JOSE SUÁREZ ARES - W0LFPY
Quantitative Finance

Quantitative Finance

This section documents my progressive study of quantitative finance: from financial markets and asset pricing to derivatives, portfolio theory, risk modelling, backtesting and market microstructure. The objective is to build a rigorous mathematical and computational foundation for future work in quantitative research, quant development and financial machine learning.


Financial Markets

Study of how financial markets operate, how assets are traded, and how macroeconomic, institutional and behavioural forces influence prices, liquidity and volatility.

  • Market structure across equities, fixed income, commodities, derivatives and digital assets.
  • Liquidity, spreads, order books, transaction costs and market efficiency.
  • Macroeconomic indicators, monetary policy, yield curves and cross-asset relationships.
  • Anomalies, behavioural deviations and empirical limits of market efficiency.

Asset Pricing

Analysis of how financial assets are valued under uncertainty, with emphasis on expected returns, risk premia, factor exposures and stochastic discount factors.

CAPM Representation

E[R_i] - R_f = β_i (E[R_m] - R_f)

A first-order model relating expected excess return to systematic market exposure.

  • Capital Asset Pricing Model and empirical limitations.
  • Fama-French factor models, momentum and cross-sectional return anomalies.
  • Stochastic discount factor interpretation of asset prices.
  • Linear factor models and regression-based empirical testing.

Portfolio Theory

Mathematical study of capital allocation under uncertainty, focusing on risk-return trade-offs, diversification, constraints and robust portfolio construction.

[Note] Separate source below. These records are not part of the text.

/-- Settles O51. -/
theorem reliability : Obligations.Reliability := by
  unfold Obligations.Reliability
  intro s c d at_ lead b one two i q who hs second ref runs word a bad
  refine ⟨fun hq hp hne hm => ?_, fun h => ?_, fun h => ?_, fun h h0 => ?_, fun h h0 => ?_, fun ⟨hen, hd, hidle, hclk⟩ => ⟨fun hok h1 h2 => ?_, fun h1 h2 => ?_, fun htw => ?_, ?_, ?_⟩,
    fun hno => ⟨?_, ?_⟩, fun hen hd => ?_, fun hw => ?_, fun hw => ?_, fun ha hbad hon => ⟨fun hok => ?_, fun hall => ?_⟩, fun h => ?_⟩
  · obtain ⟨hd, hc, hp1, hp2, hp3, hq', hh⟩ := moveCluster_moves s (fun e => hne (Fin.ext e) : c.val ≠ d.val)
    refine ⟨_, (migration_runs hs c).trans (congrArg Host.Outcome.next (migrate_alone hq hp hm)), hd, ?_, hc, hp1, hp2, hp3, hq'.trans ?_, hh⟩
    · exact (congrArg Cluster.seq hd :)
    · rw [hq]
      exact List.filter_cons_of_neg (by rw [decide_eq_true_eq]; exact fun h => h rfl)
  · rw [migration_runs hs, migrate_undeclared h]
  · rw [logSecondEnd_runs hs]
    exact congrArg Host.Outcome.next (if_pos h)
  · rw [logSecondEnd_runs hs]
    unfold State.rollLog
    dsimp only
    rw [if_neg h, if_pos h0]
  · rw [logSecondEnd_runs hs]
    unfold State.rollLog
    dsimp only
    rw [if_neg h, if_neg h0]
  · rw [cairnSlice_runs hs, cairnSlice_tests hen hd hidle hclk, if_neg (by decide), if_neg (by rw [Bool.false_and]; exact Bool.false_ne_true), if_pos hok,
      cairnPass_other h1 h2]
  · rw [cairnSlice_runs hs, cairnSlice_tests hen hd hidle hclk, if_neg (by decide), if_neg (by rw [Bool.false_and]; exact Bool.false_ne_true),
      if_neg (fun h => h.elim h1 h2)]
    exact ⟨_, rfl, cairnFail_marks s b⟩
  · rw [cairnSlice_runs hs, cairnSlice_tests hen hd hidle hclk, if_neg (by decide), if_pos (by rw [htw]; rfl)]
  · rw [cairnSlice_runs hs, cairnSlice_tests hen hd hidle hclk, if_pos (by decide)]
  · rw [cairnSlice_runs hs, cairnSlice_tests hen hd hidle hclk, if_pos (by decide)]
  · rw [cairnSlice_runs hs]
    exact congrArg Host.Outcome.next (if_pos (by rcases hno with h | h <;> simp [h]))
  · rw [passEnd_runs hs, if_pos]
    rcases hno with h | h <;> simp [h]
  · rw [passEnd_runs hs, if_neg (by rw [hen, hd]; decide)]
    refine ⟨_, rfl, rfl, rfl, rfl, fun n hn => ?_⟩
    refine (sget_foldl_of 0 (fun d => 1 - s.pllActive d) _ _ n).trans ?_
    simp only [List.mem_filter, List.mem_range, hn, true_and, Bool.and_eq_true, Bool.not_eq_true']
    rfl
  · rw [cairnDisable_runs hs, if_pos hw]
  · rw [cairnDisable_runs hs, if_neg hw]
  · have hne : 2 * i.val + (1 - a) ≠ 2 * i.val + a := by omega
    have hother : ({ s with rel := { s.rel with pllBad := bad } } : State).pllBad i (1 - a) = s.pllBad i (1 - a) :=
      sget_sput_other false s.rel.pllBad true hne
    rw [islandPll_runs hs hbad hon]
    exact congrArg Host.Outcome.next (if_neg (by rw [hother, hok]; exact Bool.false_ne_true))
  · have hne : 2 * i.val + (1 - a) ≠ 2 * i.val + a := by omega
    have hother : ({ s with rel := { s.rel with pllBad := bad } } : State).pllBad i (1 - a) = s.pllBad i (1 - a) :=
      sget_sput_other false s.rel.pllBad true hne
    rw [islandPll_runs hs hbad hon]
    exact ⟨_, congrArg Host.Outcome.next (if_pos (hother.trans hall)), retired_all _ 3 _⟩
  · exact quadrantPll_bad hs h

end Sys2Proof.Machine

/-! O50: resets, trips into FAULT-SAFE, bring-up steps and island power. -/

namespace Sys2Proof.Machine

section
variable {s : State}

/-! ### Device resets (R460, R482) -/

/-- The newest entry of the event log while its second has room. -/
theorem log_head (h : s.rel.second < 100) (code data : Nat) : (s.log code data).rel.log.head? =
    some { time := s.now, boot := s.sys.bootCount, code := BitVec.ofNat 16 code, data := BitVec.ofNat 32 data } := by
  have hroll : s.rollLog.rel.second < 100 := by
    unfold State.rollLog
    dsimp only
    split
    · exact h
    · exact Nat.zero_lt_succ _
  have hparts : s.rollLog.now = s.now ∧ s.rollLog.sys = s.sys := by
    unfold State.rollLog
    dsimp only
    split <;> exact ⟨rfl, rfl⟩
  unfold State.log
  dsimp only
  rw [if_neg (by omega), hparts.1, hparts.2]
  rfl

/-- What a reset of a kind leaves: bring-up at its first step over empty memories, with the life cycle, the owner and the tenants as before. -/
def State.boots (s t : State) (k : RKind) (straps : BitVec 10) : Prop :=
  t.sys.off = false ∧ t.sys.held = none ∧ t.sys.dstate = .bringup ∧ t.sys.mode = 1 ∧ t.sys.bring = 0 ∧ t.sys.rcause = k ∧ t.sys.straps = straps ∧
  t.sys.bootCount = s.sys.bootCount + 1 ∧ t.time = (if k = .cold then 0 else s.time) ∧ t.pending = s.pending ∧ t.out = s.out ∧
  t.hbm.mem = [] ∧ t.sec.regions = [] ∧ t.sec.keys = [] ∧ t.noc.packets = [] ∧ t.movers = [] ∧ t.sec.fused = s.sec.fused ∧
  t.sec.lcs = (if s.sec.fused then .retired else s.sec.lcs) ∧
  t.sec.ownerHash = s.sec.ownerHash ∧ t.sec.tenants = s.sec.tenants ∧ t.host.owner.subs = [] ∧ t.host.running = [] ∧ t.host.avail = false ∧
  (∀ q, q < 4 → (t.port q).perst = (s.port q).perst ∧ (t.port q).up = false) ∧
  (s.rel.second < 100 → t.rel.log.head? = some { time := t.now, boot := s.sys.bootCount + 1, code := 0x62, data := BitVec.ofNat 32 k.code })

theorem deviceReset_boots (s : State) (k : RKind) (straps : BitVec 10) : s.boots (s.deviceReset k straps) k straps := by
  unfold State.deviceReset
  extract_lets t w off r
  obtain ⟨noc, hr, hpackets⟩ : ∃ n, r = { off with noc := n } ∧ n.packets = [] := by
    refine ⟨_, forAll_noc (fun _ _ => rfl) _ off, ?_⟩
    refine (forAll_frame (fun u : State => u.noc.packets) ?_ _ off).trans rfl
    exact fun _ _ => rfl
  have hhead := fun h => log_head (s := r) h 0x62 k.code
  obtain ⟨rel, hl, -⟩ := log_eq r 0x62 k.code
  rw [hl] at hhead ⊢
  rw [hr] at hhead ⊢
  refine ⟨rfl, rfl, rfl, rfl, rfl, rfl, rfl, rfl, rfl, rfl, rfl, rfl, rfl, rfl, hpackets, rfl, rfl, rfl, rfl, rfl, rfl, rfl, rfl, fun q hq => ?_, hhead⟩
  have hport : ∀ u : State, u.host = off.host → u.port q = { perst := (s.port q).perst, bar2 := (s.port q).bar2, viol := { win := w } } := fun u hu =>
    (congrArg (fun h : HostIf => sget ({} : Port) h.ports q) hu).trans
      (sget_foldl_sput_zero ({} : Port) (fun p => { perst := (s.port p).perst, bar2 := (s.port p).bar2, viol := { win := w } }) hq [])
  have h := hport { off with noc := noc, rel := rel } rfl
  exact ⟨(congrArg Port.perst h :), (congrArg Port.up h :)⟩

theorem coldReset_runs (s : State) (high : Bool) (straps : BitVec 10) : exec (.coldReset high straps) s =
    .next (if (!s.sys.off || s.sys.held.isSome) = true then s else if high = true then s.deviceReset .cold straps
      else { s with sys := { s.sys with held := some .cold } }) := rfl

theorem warmReset_runs (s : State) : exec .warmReset s =
    .next (if (s.sys.off || s.sys.held.isSome) = true then s else { s with sys := { s.sys with held := some .warm } }) := rfl

theorem release_runs (s : State) (straps : BitVec 10) : exec (.resetNRelease straps) s =
    .next (s.sys.held.elim s fun k => s.deviceReset k straps) := by
  have hx : exec (.resetNRelease straps) s = execResetNRelease straps s := rfl
  rw [hx, execResetNRelease]
  cases s.sys.held <;> rfl

theorem lifecycleReset_runs (hs : s.live = true) {tr : Trans} (htr : s.sec.trans = some tr) : exec .lifecycleReset s =
    .next (if (tr.written && (!s.host.owner.comps.any (fun r => decide (r.tag = tr.issuer.tag) && !r.rej) || decide (tr.posted + 100000000 ≤ s.now))) = true
      then s.deviceReset .lifecycle s.sys.straps else s) := by
  have hx : exec .lifecycleReset s = execLifecycleReset s := rfl
  rw [hx, execLifecycleReset, act_live hs, htr]

theorem lifecycleReset_none (hs : s.live = true) (htr : s.sec.trans = none) : exec .lifecycleReset s = .next s := by
  have hx : exec .lifecycleReset s = execLifecycleReset s := rfl
  rw [hx, execLifecycleReset, act_live hs, htr]

/-! ### FAULT-SAFE (R448) -/

/-- What a trip leaves: FAULT-SAFE with its cause, the fences of the powered islands requested, every cluster parked. -/
def State.trips (s t : State) (n : Nat) : Prop :=
  t.sys.dstate = .faultSafe ∧ t.sys.fscause = BitVec.ofNat 8 n ∧ t.hbm = s.hbm ∧ t.sec = s.sec ∧
    t.host = s.host ∧ (∀ i, i < 64 → s.islOn i = true → t.fenceOf i = .requested) ∧ ∀ c, c < 256 → t.cl c = (s.cl c).park

theorem pendIsland_noc (s : State) (i : Nat) (x : RtrChange) : s.pendIsland i x = { s with noc := (s.pendIsland i x).noc } :=
  forAll_noc (fun _ _ => rfl) _ s

/-- What the request of a fence leaves alone. -/
theorem requestFence_eq (s : State) (i : Nat) : s.requestFence i =
    { s with noc := (s.requestFence i).noc, sys := { s.sys with fence := sput .none s.sys.fence i .requested } } := by
  unfold State.requestFence
  exact pendIsland_noc _ i _

theorem requestFence_self (s : State) (i : Nat) : (s.requestFence i).fenceOf i = .requested := by
  rw [requestFence_eq]
  exact sget_sput_same Fence.none s.sys.fence i .requested

theorem requestFence_keeps (s : State) (i j : Nat) (h : s.fenceOf j = .requested) : (s.requestFence i).fenceOf j = .requested := by
  by_cases hj : j = i
  · rw [hj, requestFence_self]
  · rw [requestFence_eq]
    exact (sget_sput_other Fence.none s.sys.fence .requested hj).trans h

/-- What parking every cluster and fencing islands leave of the state. -/
def State.parksAndFences (s t : State) : Prop :=
  t.sys.dstate = s.sys.dstate ∧ t.sys.fscause = s.sys.fscause ∧ t.hbm = s.hbm ∧ t.sec = s.sec ∧ t.host = s.host ∧ t.out = s.out ∧ t.sys.thermtrip = s.sys.thermtrip

theorem parksAndFences_trans {t u : State} (h : s.parksAndFences t) (h' : t.parksAndFences u) : s.parksAndFences u := by
  obtain ⟨h1, h2, h3, h4, h5, h6, h7⟩ := h
  obtain ⟨k1, k2, k3, k4, k5, k6, k7⟩ := h'
  exact ⟨k1.trans h1, k2.trans h2, k3.trans h3, k4.trans h4, k5.trans h5, k6.trans h6, k7.trans h7⟩

theorem parksAndFences_forAll {f : State → Nat → State} (h : ∀ (s : State) n, s.parksAndFences (f s n)) (l : List Nat) (s : State) :
    s.parksAndFences (forAll l f s) :=
  forAll_keeps (P := s.parksAndFences) (fun t n ht => parksAndFences_trans ht (h t n)) l s ⟨rfl, rfl, rfl, rfl, rfl, rfl, rfl⟩

theorem updCl_parksAndFences (f : Cluster → Cluster) (s : State) (c : Nat) : s.parksAndFences (s.updCl c f) := ⟨rfl, rfl, rfl, rfl, rfl, rfl, rfl⟩

theorem requestFence_parksAndFences (s : State) (i : Nat) : s.parksAndFences (s.requestFence i) := by
  rw [requestFence_eq]
  exact ⟨rfl, rfl, rfl, rfl, rfl, rfl, rfl⟩

theorem requestFence_cls (s : State) (i : Nat) : (s.requestFence i).cls = s.cls := by rw [requestFence_eq]

theorem log_parksAndFences (s : State) (code data : Nat) : s.parksAndFences (s.log code data) := by
  obtain ⟨r, hr, -⟩ := log_eq s code data
  rw [hr]
  exact ⟨rfl, rfl, rfl, rfl, rfl, rfl, rfl⟩

theorem faultSafe_trips (h : s.sys.dstate ≠ .faultSafe) (n : Nat) :
    s.trips (s.faultSafe n) n ∧ (s.faultSafe n).out = s.out ∧ (s.faultSafe n).sys.thermtrip = s.sys.thermtrip := by
  obtain ⟨u, hu⟩ : ∃ u : State, u = { s with sys := { s.sys with dstate := .faultSafe, fscause := BitVec.ofNat 8 n } } := ⟨_, rfl⟩
  obtain ⟨v, hv⟩ : ∃ v, v = forAll (List.range 256) (fun s c => s.updCl c Cluster.park) u := ⟨_, rfl⟩
  obtain ⟨w, hw⟩ : ∃ w, w = forAll ((List.range 64).filter v.islOn) State.requestFence v := ⟨_, rfl⟩
  have hsafe : s.faultSafe n = w.log 0x60 n := by
    rw [hw, hv, hu]
    exact if_neg h
  have huv : u.parksAndFences v := hv ▸ parksAndFences_forAll (updCl_parksAndFences Cluster.park) _ u
  have hvw : v.parksAndFences w := hw ▸ parksAndFences_forAll requestFence_parksAndFences _ v
  obtain ⟨hd, hcause, hhbm, hsec, hhost, hout, hth⟩ := parksAndFences_trans (parksAndFences_trans huv hvw) (log_parksAndFences w 0x60 n)
  have hon : v.sys.islOn = s.sys.islOn := by
    rw [hv, forAll_frame (fun u : State => u.sys.islOn) (f := fun s c => s.updCl c Cluster.park) (fun s c => rfl) _ u, hu]
  obtain ⟨r, hr, -⟩ := log_eq w 0x60 n
  rw [hsafe]
  rw [hu] at hd hcause hhbm hsec hhost hout hth
  refine ⟨⟨hd, hcause, hhbm, hsec, hhost, fun i hi hi' => ?_, fun c hc => ?_⟩, hout, hth⟩
  · have hpowered : v.islOn i = true := by
      unfold State.islOn
      rw [hon]
      exact hi'
    have hfence := forAll_mem (P := fun s i => s.fenceOf i = .requested) requestFence_self (fun s m i => requestFence_keeps s m i)
      ((List.range 64).filter v.islOn) v i (List.mem_filter.mpr ⟨List.mem_range.mpr hi, hpowered⟩)
    rw [hr, hw]
    exact hfence
  · have hpark := forAll_once (get := State.cl) (upd := fun _ => Cluster.park) (f := fun s c => s.updCl c Cluster.park) (fun s n => cl_setCl (s := s) n _)
      (fun s _ _ hmn => cl_setCl_ne (s := s) _ (Ne.symm hmn)) (List.range 256) List.nodup_range (List.mem_range.mpr hc) u
    have hcls : w.cls = v.cls := by
      rw [hw]
      exact forAll_frame State.cls requestFence_cls _ v
    rw [← hv] at hpark
    rw [hr]
    refine (congrArg (fun m : SMap Cluster => sget ({} : Cluster) m c) hcls).trans (hpark.trans ?_)
    rw [hu]
    rfl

Mean-Variance Optimization

minimize:   wᵀΣw
subject to: μᵀw ≥ R_target,   1ᵀw = 1

Classical Markowitz optimization where Σ is the covariance matrix and μ is the expected return vector.

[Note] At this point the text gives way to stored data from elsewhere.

-- ==== Sys2Proof/Machine/Types.lean ====
section
/-!
DEFINITION. The data that instructions and events of the device carry: formats and register files, tokens,
fault codes and trap records, crystalliser requests, messages between cores, stream flits, launch records,
barrier objects, codewords. Only data stands here; what is done with it stands in the families.

Keys: a core, service core or router is `pkg * 32768 + index` (R11, R12); a crystalliser is
`pkg * 2048 + index` (R13); a die is `pkg * 32 + index`.
-/

namespace Sys2Proof.Machine

/-- Predicate mode (R43). -/
inductive Pm where
  | always | onTrue | onFalse | ternary
deriving DecidableEq, Repr, Inhabited

/-- Operand width of scalar integer instructions (R103): `.w` 32 bits, `.d` 64 bits. -/
inductive Wid where
  | w32 | w64
deriving DecidableEq, Repr, Inhabited

/-- Element formats, in the order of their codes 0 to 7 (R69, R168). -/
inductive Fmt where
  | f32 | bf16 | f16 | bfx8 | i32 | i16 | i8 | bfx4
deriving DecidableEq, Repr, Inhabited

/-- Register files, in the order of the cls codes (R40). -/
inductive RegFile where
  | gr | pr | vr | ox
deriving DecidableEq, Repr, Inhabited

/-- Directions of links, in the order of R41 and R73: N, E, S, W. -/
inductive Dir where
  | north | east | south | west
deriving DecidableEq, Repr, Inhabited

/-- State of a register or tile (R80). -/
inductive RegState where
  | full | empty | invalid
deriving DecidableEq, Repr, Inhabited

/-- A register: its state and its content. An INVALID register's content reads zero (R80). -/
structure Reg (w : Nat) where
  st : RegState := .invalid
  val : BitVec w := 0
deriving DecidableEq, Repr, Inhabited

/-- A token (R44): null, a scalar of 64 bits, or a vector of 1,024 bits with its lane validities. -/
inductive Tok where
  | null
  | scalar (v : W64)
  | vector (x : V1024) (m : W32)
deriving DecidableEq, Repr, Inhabited

/-- Fault codes (R361). -/
inductive FaultCode where
  | illeg | blkfmt | priv | align | lbound | xlat | prot | stalegen | mref | ltype | wafrz | xnf
  | fillc | vundef | tshape | bovr | qfull | hbmiss | sdc | order | uecc | fenced | deadlk | escape
  | bkpt | wdog | trapi
deriving DecidableEq, Repr, Inhabited

/-- Why a fault was raised: its code and the fields of the trap record that depend on it (R359). -/
structure Cause where
  code : FaultCode
  sub : Nat := 0
  file : Nat := 0
  emp : Bool := false
  va : Nat := 0
  cmb : Bool := false                        -- of a combined request (R217), and the further faults counted (R242)
  more : Nat := 0
deriving DecidableEq, Repr, Inhabited

/-- A trap record (R359). -/
structure TrapRec where
  core : Nat := 0
  ctx : Nat := 0
  more : Nat := 0
  pair : Bool := false
  dlg : Bool := false
  emp : Bool := false
  cmb : Bool := false
  dfr : Bool := false
  file : Nat := 0
  sub : Nat := 0
  cause : FaultCode := .illeg
  gtid : W64 := 0
  blk : Nat := 0
  va : Nat := 0
  rslot : Nat := 0
  rblk : Nat := 0
  aux : W64 := 0
  tb : Nat := 0
deriving DecidableEq, Repr, Inhabited

/-- Page classes (R27). -/
inductive PageClass where
  | priv | lat | sched | hostm | code
deriving DecidableEq, Repr, Inhabited

/-- Lattice types, in the order of their codes (R210). -/
inductive LType where
  | max | min | or | cnt | sum | once | fill
deriving DecidableEq, Repr, Inhabited

/-- Type, width code, signedness and tile-size code of a LAT page or frame (R209). -/
structure LatAttr where
  ty : LType := .max
  width : Nat := 0
  sgn : Bool := false
  fsz : Nat := 0
deriving DecidableEq, Repr, Inhabited

/-- A leaf translation entry as a walk accepts it (R291, R292). -/
structure Leaf where
  cls : PageClass := .priv
  lat : LatAttr := {}
  wr : Bool := false
  isAlias : Bool := false
  shadow : Bool := false
  opkg : Nat := 0
  ocore : Nat := 0
  frame : Nat := 0
  big : Bool := false
deriving DecidableEq, Repr, Inhabited

/-- An entry of a translation buffer (R204). -/
structure TlbEntry where
  asid : Nat
  gen : Nat
  vpage : Nat
  leaf : Leaf
deriving DecidableEq, Repr, Inhabited

/-- A constituent of a request: the issuing core and context and the request's number (R227). -/
structure Who where
  core : Nat := 0
  ctx : Nat := 0
  id : Nat := 0
  va : Nat := 0                              -- its virtual address and releasing block and slot (R242)
  rblk : Nat := 0
  rslot : Nat := 0
  copy : Option Nat := none                  -- the copy command it belongs to
deriving DecidableEq, Repr, Inhabited

/-- Where the response to a request goes. -/
inductive Ret where
  | ctx                                    -- the issuing contexts (R241, R242)
  | load (serial slot part : Nat)          -- a load or exact read of a block
  | copyRead (cmd run : Nat)               -- a run read by the copy engine
  | copyWrite (cmd : Nat)                  -- a run or completion join written by the copy engine
  | psb (entry : Nat)                      -- a drained private store
  | line (va : Nat)                        -- a block-cache line
  | service (pkg : Nat)                    -- a service core (FRZQ)
  | host (tag : Nat)                       -- the host
deriving DecidableEq, Repr, Inhabited

/-- What a crystalliser request asks for (R240 to R251, R199, R198). -/
inductive ReqKind where
  | join | fill | wait | freeze | exact | faddb | incw | read | store
deriving DecidableEq, Repr, Inhabited

/-- A request to a crystalliser. -/
structure Req where
  kind : ReqKind
  pa : Nat                                   -- physical address of the location or group
  va : Nat := 0                              -- virtual address (R224)
  lat : LatAttr := {}
  code : Bool := false                       -- a read of a CODE page
  val : Nat := 0                             -- join value or increment
  bound : Nat := 0                           -- FADDB and INCW bound
  bytes : List (Option Byte) := []           -- FILL units or private store bytes from `pa` on
  n : Nat := 0                               -- bytes read
  trig : Option (List Nat) := none           -- trigger members; none is ANY
  asid : Nat := 0
  gen : Nat := 0
  lid : Nat := 0                             -- launch identifier (R224, R225)
  who : List Who := []
  dst : Nat := 0                             -- destination g register
  rblk : Nat := 0
  rslot : Nat := 0
  ret : Ret := .ctx
  part : Nat := 0                            -- which part of a read this is
  held : Bool := false                       -- to be held in the combining buffer it enters (R226)
  serving : Bool := false                    -- false: reaching the port; true: its service ends
  queued : Bool := false                     -- first of the requests that wait for their frame
deriving DecidableEq, Repr, Inhabited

  • Markowitz mean-variance efficiency and the efficient frontier.
  • Risk parity, minimum variance and constrained allocation methods.
  • Black-Litterman model for incorporating subjective views.
  • Robust covariance estimation and shrinkage methods.

Risk Management

Frameworks for measuring, modelling and controlling financial risk across portfolios, strategies and trading systems.

Value at Risk

VaR_α(L) = inf { l ∈ R : P(L > l) ≤ 1 - α }

A probabilistic threshold for portfolio losses at confidence level α.

  • Value at Risk, Expected Shortfall and drawdown-based measures.
  • Stress testing, scenario analysis and tail-risk estimation.
  • Volatility targeting, leverage constraints and exposure limits.
  • Risk decomposition by asset, factor, sector and strategy component.

Derivatives

Study of derivative instruments and pricing frameworks, with focus on options, futures, arbitrage-free valuation and stochastic processes.

Black-Scholes PDE

∂V/∂t + 1/2 σ²S² ∂²V/∂S² + rS ∂V/∂S - rV = 0

A foundational partial differential equation for European option pricing under idealized assumptions.

  • Forwards, futures, swaps, vanilla options and option Greeks.
  • No-arbitrage pricing, replication arguments and risk-neutral valuation.
  • Binomial trees, Black-Scholes, Monte Carlo and finite difference methods.
  • Volatility smiles, implied volatility and model calibration.

Backtesting & Strategy

Design and evaluation of systematic trading strategies using historical data, realistic assumptions and robust performance analysis.

  • Signal generation, position sizing, transaction costs and portfolio accounting.
  • Walk-forward testing, train/test splits and out-of-sample validation.
  • Performance metrics including Sharpe ratio, Sortino ratio, max drawdown and turnover.
  • Common pitfalls: look-ahead bias, survivorship bias, overfitting and data snooping.

Market Microstructure

Study of how trading mechanisms, order books, liquidity providers and market participants shape price formation at high frequency.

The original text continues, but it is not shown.